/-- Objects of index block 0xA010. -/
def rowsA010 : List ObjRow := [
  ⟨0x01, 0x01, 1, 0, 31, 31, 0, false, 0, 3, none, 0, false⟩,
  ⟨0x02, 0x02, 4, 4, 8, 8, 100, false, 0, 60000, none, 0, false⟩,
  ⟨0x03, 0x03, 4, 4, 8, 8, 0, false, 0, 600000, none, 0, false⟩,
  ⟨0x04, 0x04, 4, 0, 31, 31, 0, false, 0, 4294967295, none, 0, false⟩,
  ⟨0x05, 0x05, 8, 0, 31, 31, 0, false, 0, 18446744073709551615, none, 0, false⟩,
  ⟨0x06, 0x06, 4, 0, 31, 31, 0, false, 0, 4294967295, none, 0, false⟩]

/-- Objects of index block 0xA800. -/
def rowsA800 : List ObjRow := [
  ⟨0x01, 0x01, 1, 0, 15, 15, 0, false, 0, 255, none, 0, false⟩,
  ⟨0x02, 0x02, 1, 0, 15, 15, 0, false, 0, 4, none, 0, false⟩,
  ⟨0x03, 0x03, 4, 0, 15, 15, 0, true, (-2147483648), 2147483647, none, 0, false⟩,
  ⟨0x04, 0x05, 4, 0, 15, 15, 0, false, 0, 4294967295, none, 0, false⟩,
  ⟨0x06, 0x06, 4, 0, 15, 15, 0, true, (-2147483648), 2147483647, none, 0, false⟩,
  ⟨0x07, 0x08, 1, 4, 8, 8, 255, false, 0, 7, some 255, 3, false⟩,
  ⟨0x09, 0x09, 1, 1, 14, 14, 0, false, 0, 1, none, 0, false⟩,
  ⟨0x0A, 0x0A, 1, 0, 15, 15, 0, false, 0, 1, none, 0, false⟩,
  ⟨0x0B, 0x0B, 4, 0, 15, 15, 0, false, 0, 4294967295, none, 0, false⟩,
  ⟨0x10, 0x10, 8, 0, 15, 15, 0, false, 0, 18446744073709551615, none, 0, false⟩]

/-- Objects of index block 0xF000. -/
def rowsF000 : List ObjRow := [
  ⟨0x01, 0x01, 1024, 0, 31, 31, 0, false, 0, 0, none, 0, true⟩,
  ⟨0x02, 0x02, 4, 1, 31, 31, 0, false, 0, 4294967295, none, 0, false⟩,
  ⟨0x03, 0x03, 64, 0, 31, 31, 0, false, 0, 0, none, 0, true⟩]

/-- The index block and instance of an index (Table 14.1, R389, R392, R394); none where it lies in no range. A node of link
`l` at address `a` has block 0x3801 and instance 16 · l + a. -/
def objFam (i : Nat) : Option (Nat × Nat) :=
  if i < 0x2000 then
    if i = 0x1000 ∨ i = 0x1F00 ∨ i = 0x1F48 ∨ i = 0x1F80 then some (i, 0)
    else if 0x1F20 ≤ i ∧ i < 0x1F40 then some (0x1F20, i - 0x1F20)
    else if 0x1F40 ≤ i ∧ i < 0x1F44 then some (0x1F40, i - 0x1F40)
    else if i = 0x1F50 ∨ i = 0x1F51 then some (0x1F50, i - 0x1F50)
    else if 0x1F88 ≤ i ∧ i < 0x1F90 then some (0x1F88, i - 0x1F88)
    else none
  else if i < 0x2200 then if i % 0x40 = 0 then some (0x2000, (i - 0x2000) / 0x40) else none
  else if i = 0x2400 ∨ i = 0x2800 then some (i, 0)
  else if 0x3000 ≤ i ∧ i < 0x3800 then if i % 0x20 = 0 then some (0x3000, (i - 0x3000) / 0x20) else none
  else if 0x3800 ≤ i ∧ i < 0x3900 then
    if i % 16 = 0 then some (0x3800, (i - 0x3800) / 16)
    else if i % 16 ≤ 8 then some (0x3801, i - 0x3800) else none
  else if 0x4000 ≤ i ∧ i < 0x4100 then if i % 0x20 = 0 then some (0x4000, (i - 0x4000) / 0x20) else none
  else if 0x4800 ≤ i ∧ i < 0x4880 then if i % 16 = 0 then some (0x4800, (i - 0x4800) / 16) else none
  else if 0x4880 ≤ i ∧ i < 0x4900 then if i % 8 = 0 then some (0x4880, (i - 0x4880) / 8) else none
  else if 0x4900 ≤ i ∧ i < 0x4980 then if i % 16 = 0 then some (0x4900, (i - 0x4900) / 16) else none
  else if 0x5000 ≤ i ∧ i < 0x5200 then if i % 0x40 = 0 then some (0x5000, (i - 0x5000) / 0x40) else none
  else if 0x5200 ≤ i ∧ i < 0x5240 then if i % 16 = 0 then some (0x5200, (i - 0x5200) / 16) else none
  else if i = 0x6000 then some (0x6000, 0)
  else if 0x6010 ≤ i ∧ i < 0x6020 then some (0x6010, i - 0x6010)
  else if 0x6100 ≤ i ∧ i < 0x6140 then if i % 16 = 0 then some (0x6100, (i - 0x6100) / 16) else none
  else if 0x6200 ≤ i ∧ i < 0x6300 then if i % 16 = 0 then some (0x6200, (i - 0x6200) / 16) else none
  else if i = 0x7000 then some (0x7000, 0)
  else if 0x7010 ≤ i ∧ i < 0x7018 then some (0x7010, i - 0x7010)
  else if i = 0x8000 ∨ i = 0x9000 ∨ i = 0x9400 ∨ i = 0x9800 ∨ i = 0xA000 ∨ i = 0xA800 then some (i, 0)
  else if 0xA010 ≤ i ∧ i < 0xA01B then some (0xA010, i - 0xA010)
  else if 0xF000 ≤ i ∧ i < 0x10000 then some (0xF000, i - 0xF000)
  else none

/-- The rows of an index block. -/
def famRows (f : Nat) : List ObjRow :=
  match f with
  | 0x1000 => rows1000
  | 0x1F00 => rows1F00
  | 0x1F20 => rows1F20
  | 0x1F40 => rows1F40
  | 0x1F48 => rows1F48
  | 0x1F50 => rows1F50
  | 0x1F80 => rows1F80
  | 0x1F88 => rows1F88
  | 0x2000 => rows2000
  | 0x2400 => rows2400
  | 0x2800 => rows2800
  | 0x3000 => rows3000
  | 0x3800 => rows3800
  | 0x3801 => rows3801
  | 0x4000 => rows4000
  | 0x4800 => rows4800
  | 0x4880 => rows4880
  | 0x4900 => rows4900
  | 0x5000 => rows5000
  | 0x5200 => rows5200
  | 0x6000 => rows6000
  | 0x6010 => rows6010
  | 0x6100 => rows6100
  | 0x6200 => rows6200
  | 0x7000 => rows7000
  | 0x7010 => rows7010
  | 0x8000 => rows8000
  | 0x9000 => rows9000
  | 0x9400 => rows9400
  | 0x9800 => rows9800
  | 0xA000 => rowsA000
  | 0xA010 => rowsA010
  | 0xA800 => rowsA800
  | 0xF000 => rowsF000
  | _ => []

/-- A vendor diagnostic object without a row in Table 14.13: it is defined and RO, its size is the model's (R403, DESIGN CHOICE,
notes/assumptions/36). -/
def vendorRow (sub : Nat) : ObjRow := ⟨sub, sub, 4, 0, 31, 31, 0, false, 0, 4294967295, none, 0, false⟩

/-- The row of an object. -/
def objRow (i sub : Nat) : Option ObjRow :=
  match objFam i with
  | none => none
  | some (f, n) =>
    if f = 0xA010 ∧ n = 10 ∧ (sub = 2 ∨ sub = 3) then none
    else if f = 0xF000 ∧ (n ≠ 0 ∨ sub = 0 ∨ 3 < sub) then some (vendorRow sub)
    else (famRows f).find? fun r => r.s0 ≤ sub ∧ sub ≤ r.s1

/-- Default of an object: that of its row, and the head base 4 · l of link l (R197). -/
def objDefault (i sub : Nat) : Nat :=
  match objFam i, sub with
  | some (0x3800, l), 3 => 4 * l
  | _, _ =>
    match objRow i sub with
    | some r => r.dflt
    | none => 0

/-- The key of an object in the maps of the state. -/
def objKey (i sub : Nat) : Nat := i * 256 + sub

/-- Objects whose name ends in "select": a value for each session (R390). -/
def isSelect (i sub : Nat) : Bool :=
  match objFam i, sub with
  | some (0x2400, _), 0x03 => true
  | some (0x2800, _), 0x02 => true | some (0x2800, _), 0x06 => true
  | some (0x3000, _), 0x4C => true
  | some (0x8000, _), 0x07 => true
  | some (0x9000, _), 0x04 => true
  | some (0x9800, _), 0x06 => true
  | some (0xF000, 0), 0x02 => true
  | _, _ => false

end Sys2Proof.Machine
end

...

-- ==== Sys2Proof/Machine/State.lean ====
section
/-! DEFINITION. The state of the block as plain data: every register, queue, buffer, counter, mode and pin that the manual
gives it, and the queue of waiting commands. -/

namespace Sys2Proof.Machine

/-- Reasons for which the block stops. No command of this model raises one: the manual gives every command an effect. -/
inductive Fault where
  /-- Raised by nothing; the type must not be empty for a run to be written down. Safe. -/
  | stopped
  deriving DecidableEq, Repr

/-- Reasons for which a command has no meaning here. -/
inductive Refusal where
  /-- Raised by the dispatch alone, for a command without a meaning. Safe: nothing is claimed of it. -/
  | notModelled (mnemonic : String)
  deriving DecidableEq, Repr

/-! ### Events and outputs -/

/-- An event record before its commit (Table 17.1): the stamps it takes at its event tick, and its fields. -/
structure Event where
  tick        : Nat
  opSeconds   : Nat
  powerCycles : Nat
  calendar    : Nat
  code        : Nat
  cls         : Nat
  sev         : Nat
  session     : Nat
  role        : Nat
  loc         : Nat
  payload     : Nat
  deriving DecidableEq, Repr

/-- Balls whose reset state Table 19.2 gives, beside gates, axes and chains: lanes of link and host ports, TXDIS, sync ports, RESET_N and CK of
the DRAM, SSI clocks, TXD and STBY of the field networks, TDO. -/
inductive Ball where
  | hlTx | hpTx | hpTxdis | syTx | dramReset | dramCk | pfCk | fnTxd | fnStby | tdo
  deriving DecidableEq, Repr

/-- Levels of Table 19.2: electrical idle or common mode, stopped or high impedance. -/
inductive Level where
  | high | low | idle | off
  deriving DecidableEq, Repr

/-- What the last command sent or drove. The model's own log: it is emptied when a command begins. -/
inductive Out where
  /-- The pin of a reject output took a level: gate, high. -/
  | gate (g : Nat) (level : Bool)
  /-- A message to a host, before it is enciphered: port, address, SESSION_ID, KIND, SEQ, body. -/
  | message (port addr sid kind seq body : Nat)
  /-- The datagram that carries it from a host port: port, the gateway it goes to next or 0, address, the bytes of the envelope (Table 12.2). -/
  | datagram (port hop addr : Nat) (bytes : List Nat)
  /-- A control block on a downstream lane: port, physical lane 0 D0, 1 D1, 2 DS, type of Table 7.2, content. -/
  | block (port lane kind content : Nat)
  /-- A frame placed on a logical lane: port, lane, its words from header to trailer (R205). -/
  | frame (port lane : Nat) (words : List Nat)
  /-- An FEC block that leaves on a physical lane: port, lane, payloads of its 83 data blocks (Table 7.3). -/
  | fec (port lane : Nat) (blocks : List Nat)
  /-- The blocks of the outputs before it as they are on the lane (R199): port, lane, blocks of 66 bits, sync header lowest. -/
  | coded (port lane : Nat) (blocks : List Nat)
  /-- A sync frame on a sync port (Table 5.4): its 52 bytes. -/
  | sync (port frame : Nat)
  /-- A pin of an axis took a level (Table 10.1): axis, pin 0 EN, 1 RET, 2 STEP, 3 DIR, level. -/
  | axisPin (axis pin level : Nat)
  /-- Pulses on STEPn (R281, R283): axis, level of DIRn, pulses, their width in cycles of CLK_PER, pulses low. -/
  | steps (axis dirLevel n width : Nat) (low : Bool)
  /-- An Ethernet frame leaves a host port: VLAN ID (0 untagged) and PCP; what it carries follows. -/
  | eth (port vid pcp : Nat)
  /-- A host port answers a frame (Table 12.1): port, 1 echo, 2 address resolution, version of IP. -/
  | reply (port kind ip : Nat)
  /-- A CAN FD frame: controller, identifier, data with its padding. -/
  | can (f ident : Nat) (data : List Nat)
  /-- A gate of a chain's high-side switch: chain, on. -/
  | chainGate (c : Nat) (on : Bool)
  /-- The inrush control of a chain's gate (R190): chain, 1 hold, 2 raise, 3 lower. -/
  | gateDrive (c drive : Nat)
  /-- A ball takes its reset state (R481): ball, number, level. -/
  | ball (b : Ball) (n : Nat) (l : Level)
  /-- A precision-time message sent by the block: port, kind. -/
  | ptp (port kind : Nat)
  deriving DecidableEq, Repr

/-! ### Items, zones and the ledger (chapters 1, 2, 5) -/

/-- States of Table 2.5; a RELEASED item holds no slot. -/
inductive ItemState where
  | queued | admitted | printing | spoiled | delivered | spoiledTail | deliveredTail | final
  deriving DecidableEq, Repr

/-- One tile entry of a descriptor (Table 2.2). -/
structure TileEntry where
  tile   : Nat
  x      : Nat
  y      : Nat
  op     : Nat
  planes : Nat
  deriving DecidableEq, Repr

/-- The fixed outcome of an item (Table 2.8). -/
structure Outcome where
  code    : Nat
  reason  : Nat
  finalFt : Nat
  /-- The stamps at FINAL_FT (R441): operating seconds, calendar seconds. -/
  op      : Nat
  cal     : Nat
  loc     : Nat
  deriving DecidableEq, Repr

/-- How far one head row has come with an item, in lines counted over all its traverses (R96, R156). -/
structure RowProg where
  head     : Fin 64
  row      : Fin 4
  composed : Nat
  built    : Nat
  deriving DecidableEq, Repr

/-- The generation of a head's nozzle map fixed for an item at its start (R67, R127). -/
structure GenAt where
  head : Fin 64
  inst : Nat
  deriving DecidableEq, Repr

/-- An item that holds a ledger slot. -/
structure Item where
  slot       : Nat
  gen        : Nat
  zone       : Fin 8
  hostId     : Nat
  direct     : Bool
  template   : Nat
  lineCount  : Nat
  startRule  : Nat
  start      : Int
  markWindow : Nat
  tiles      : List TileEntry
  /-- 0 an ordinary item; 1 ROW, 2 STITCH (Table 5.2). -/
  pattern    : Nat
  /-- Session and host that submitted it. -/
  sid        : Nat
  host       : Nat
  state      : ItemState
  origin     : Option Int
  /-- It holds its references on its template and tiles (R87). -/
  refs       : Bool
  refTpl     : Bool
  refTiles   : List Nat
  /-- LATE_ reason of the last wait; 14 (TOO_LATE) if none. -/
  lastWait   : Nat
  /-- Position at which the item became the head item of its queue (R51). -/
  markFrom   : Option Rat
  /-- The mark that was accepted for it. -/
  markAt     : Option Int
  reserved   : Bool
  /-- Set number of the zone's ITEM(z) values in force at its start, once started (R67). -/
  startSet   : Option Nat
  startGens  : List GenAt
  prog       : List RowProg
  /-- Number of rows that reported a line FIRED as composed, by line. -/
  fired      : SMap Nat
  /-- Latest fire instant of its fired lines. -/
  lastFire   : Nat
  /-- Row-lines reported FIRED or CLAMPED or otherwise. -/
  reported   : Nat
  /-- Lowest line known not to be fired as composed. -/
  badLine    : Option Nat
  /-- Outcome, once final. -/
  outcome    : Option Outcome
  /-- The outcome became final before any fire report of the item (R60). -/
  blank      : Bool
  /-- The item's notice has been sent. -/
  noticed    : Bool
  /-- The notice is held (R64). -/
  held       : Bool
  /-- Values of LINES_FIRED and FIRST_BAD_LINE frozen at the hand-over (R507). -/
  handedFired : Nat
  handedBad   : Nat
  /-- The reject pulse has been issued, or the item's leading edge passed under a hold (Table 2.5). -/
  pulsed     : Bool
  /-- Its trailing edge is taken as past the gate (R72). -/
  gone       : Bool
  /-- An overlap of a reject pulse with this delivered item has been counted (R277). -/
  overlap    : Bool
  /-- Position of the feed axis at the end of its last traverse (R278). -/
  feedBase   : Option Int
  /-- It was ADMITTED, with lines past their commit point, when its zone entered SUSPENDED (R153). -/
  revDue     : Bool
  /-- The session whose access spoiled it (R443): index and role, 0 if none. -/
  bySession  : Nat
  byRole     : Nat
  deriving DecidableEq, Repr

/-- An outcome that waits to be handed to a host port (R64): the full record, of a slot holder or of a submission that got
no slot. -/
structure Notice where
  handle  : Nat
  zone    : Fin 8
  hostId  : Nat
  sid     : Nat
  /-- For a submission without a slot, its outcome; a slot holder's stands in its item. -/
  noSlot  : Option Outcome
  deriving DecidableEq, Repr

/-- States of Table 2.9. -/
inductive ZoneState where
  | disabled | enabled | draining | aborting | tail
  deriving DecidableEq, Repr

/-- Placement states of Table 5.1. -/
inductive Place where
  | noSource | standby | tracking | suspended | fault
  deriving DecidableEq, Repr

==

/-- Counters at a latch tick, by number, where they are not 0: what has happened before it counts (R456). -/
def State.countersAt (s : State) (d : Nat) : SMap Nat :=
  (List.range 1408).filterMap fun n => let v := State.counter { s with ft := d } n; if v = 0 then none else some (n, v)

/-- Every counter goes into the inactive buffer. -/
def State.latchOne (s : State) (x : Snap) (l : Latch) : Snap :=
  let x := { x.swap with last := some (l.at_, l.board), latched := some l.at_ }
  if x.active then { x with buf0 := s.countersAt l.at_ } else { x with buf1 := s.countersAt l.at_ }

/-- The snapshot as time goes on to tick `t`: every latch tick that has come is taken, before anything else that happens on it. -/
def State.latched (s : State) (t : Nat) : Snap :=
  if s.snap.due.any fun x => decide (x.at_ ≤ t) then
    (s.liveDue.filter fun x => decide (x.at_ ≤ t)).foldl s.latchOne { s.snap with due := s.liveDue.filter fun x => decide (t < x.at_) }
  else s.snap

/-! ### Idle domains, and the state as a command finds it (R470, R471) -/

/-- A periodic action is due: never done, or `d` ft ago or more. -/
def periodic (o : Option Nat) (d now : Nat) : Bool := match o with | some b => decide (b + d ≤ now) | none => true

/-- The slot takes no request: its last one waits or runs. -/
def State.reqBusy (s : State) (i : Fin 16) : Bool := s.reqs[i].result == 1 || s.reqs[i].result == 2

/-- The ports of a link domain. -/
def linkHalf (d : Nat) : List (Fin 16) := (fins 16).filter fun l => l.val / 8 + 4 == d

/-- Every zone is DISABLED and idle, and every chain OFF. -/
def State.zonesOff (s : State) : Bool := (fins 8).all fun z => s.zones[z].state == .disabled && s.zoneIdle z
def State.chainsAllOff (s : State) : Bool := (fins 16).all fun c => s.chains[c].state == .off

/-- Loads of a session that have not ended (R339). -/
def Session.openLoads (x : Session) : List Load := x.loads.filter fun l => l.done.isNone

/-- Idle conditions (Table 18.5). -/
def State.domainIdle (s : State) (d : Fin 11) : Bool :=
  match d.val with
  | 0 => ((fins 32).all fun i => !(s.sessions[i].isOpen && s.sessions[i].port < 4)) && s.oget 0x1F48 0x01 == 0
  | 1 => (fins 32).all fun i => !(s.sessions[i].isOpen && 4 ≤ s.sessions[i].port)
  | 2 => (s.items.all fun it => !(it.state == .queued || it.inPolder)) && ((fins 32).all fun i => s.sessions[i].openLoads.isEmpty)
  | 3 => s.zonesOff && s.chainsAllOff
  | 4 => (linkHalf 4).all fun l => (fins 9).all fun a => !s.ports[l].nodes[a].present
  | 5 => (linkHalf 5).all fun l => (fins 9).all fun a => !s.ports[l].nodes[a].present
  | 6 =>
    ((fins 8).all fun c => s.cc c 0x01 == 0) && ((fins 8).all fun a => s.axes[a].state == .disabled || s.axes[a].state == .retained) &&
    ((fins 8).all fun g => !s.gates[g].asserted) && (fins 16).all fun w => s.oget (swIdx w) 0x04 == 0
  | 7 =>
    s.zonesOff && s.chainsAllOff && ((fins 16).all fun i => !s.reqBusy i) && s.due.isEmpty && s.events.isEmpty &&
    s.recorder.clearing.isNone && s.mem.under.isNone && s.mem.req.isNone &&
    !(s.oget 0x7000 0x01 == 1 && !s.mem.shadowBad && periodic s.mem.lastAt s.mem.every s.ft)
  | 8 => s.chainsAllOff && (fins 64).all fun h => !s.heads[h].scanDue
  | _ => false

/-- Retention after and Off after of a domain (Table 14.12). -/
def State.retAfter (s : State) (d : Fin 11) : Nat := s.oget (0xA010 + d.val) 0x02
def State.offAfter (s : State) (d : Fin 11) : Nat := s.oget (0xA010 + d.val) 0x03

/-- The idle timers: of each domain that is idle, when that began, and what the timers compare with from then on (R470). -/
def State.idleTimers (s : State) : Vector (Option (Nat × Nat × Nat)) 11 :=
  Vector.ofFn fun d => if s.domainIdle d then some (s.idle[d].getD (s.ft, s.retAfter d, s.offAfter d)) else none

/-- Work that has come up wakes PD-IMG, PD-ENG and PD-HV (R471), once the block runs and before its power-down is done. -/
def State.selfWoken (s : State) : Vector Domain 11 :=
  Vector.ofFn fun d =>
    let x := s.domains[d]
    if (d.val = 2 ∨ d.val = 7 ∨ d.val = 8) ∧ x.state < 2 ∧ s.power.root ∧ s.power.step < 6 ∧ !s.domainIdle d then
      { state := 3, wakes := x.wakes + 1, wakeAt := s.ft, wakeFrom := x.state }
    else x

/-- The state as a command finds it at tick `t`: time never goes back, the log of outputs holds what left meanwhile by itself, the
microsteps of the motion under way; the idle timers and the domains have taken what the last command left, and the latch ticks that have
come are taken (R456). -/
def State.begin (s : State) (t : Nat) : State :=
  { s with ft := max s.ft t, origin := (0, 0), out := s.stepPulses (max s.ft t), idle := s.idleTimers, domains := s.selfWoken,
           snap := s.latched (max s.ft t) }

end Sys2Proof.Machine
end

* [Exercise directions]: Return word for word the lines above from the line with "0x9400 => rows9400" to the line with "A vendor diagnostic", including both and leaving out all others.

* [Task solution]:
  | 0x9400 => rows9400
  | 0x9800 => rows9800
  | 0xA000 => rowsA000
  | 0xA010 => rowsA010
  | 0xA800 => rowsA800
  | 0xF000 => rowsF000
  | _ => []

/-- A vendor diagnostic object without a row in Table 14.13: it is defined and RO, its size is the model's (R403, DESIGN CHOICE,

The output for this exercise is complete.